-- ==== Sys2Proof/Machine/Bytes.lean ====
section
/-! DEFINITION. Byte strings read and written as numbers, in the two byte orders of spec/00_scope.md R7, R8 and R661. -/

namespace Sys2Proof.Machine

/-- A byte string as a big-endian number (R7). -/
def beNat (bs : Bytes) : Nat := bs.foldl (fun a b => a * 256 + b.toNat) 0

/-- A byte string as a little-endian number (R8). -/
def leNat : Bytes → Nat
  | [] => 0
  | b :: bs => b.toNat + 256 * leNat bs

/-- The `n` bytes of a number, little-endian. -/
def toLe : Nat → Nat → Bytes
  | 0, _ => []
  | n + 1, v => BitVec.ofNat 8 v :: toLe n (v / 256)

/-- The `n` bytes of a number, big-endian. -/
def toBe (n v : Nat) : Bytes := (toLe n v).reverse

/-- `n` bytes from an offset; bytes beyond the end read as zero. -/
def slice (bs : Bytes) (off n : Nat) : Bytes := (List.range n).map (fun i => bs.getD (off + i) 0)

/-- The big-endian field of `n` bytes at an offset. -/
def beAt (bs : Bytes) (off n : Nat) : Nat := beNat (slice bs off n)

/-- The little-endian field of `n` bytes at an offset. -/
def leAt (bs : Bytes) (off n : Nat) : Nat := leNat (slice bs off n)

/-- `n` zero bytes. -/
def zeros (n : Nat) : Bytes := List.replicate n 0

/-- Whether `n` bytes from an offset are all zero. -/
def zeroAt (bs : Bytes) (off n : Nat) : Bool := (slice bs off n).all (· == 0)

/-- The bytes of an ASCII string. -/
def ascii (t : String) : Bytes := t.toList.map (fun c => BitVec.ofNat 8 c.toNat)

/-- Bits `hi` down to `lo` of a number. -/
def bits (v hi lo : Nat) : Nat := v / 2 ^ lo % 2 ^ (hi + 1 - lo)

/-- Bit `n` of a number. -/
def bit (v n : Nat) : Bool := v / 2 ^ n % 2 == 1

/-- A number below `2 ^ w` read as two's complement. -/
def signed (w v : Nat) : Int := if v < 2 ^ (w - 1) then (v : Int) else (v : Int) - 2 ^ w

/-- An integer as a number modulo `2 ^ w`. -/
def unsignedOf (w : Nat) (v : Int) : Nat := (v % (2 ^ w : Int)).toNat

/-- The exclusive or of two byte strings, as long as the shorter. -/
def xorBytes (a b : Bytes) : Bytes := List.zipWith (· ^^^ ·) a b

/-- The bytes of a digest, first byte first. -/
def digestBytes (d : Digest) : Bytes := toBe 48 d.toNat

/-- The bytes of a 256-bit key. -/
def keyBytes (k : Key256) : Bytes := toBe 32 k.toNat

/-- A 256-bit key from its bytes. -/
def keyOf (bs : Bytes) : Key256 := BitVec.ofNat 256 (beNat bs)

/-- Register n of a group that holds a byte string: bytes 8n to 8n + 7, byte 8n in bits 7:0 (R661). -/
def group64 (bs : Bytes) (n : Nat) : Nat := leAt bs (8 * n) 8

/-- A byte string cut into pieces of `n` bytes; at most `fuel` pieces. -/
def chunksOf (n : Nat) : Nat → Bytes → List Bytes
  | 0, _ => []
  | fuel + 1, bs => if bs.isEmpty then [] else bs.take n :: chunksOf n fuel (bs.drop n)

end Sys2Proof.Machine
end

= = =

» **Task prompt**
Out of the data above, give again only the lines starting at the one holding "the shorter. -/" and ending at the one holding "7:0 (R661). -/", unchanged.

» **Written solution**
/-- The exclusive or of two byte strings, as long as the shorter. -/
def xorBytes (a b : Bytes) : Bytes := List.zipWith (· ^^^ ·) a b

/-- The bytes of a digest, first byte first. -/
def digestBytes (d : Digest) : Bytes := toBe 48 d.toNat

/-- The bytes of a 256-bit key. -/
def keyBytes (k : Key256) : Bytes := toBe 32 k.toNat

/-- A 256-bit key from its bytes. -/
def keyOf (bs : Bytes) : Key256 := BitVec.ofNat 256 (beNat bs)

/-- Register n of a group that holds a byte string: bytes 8n to 8n + 7, byte 8n in bits 7:0 (R661). -/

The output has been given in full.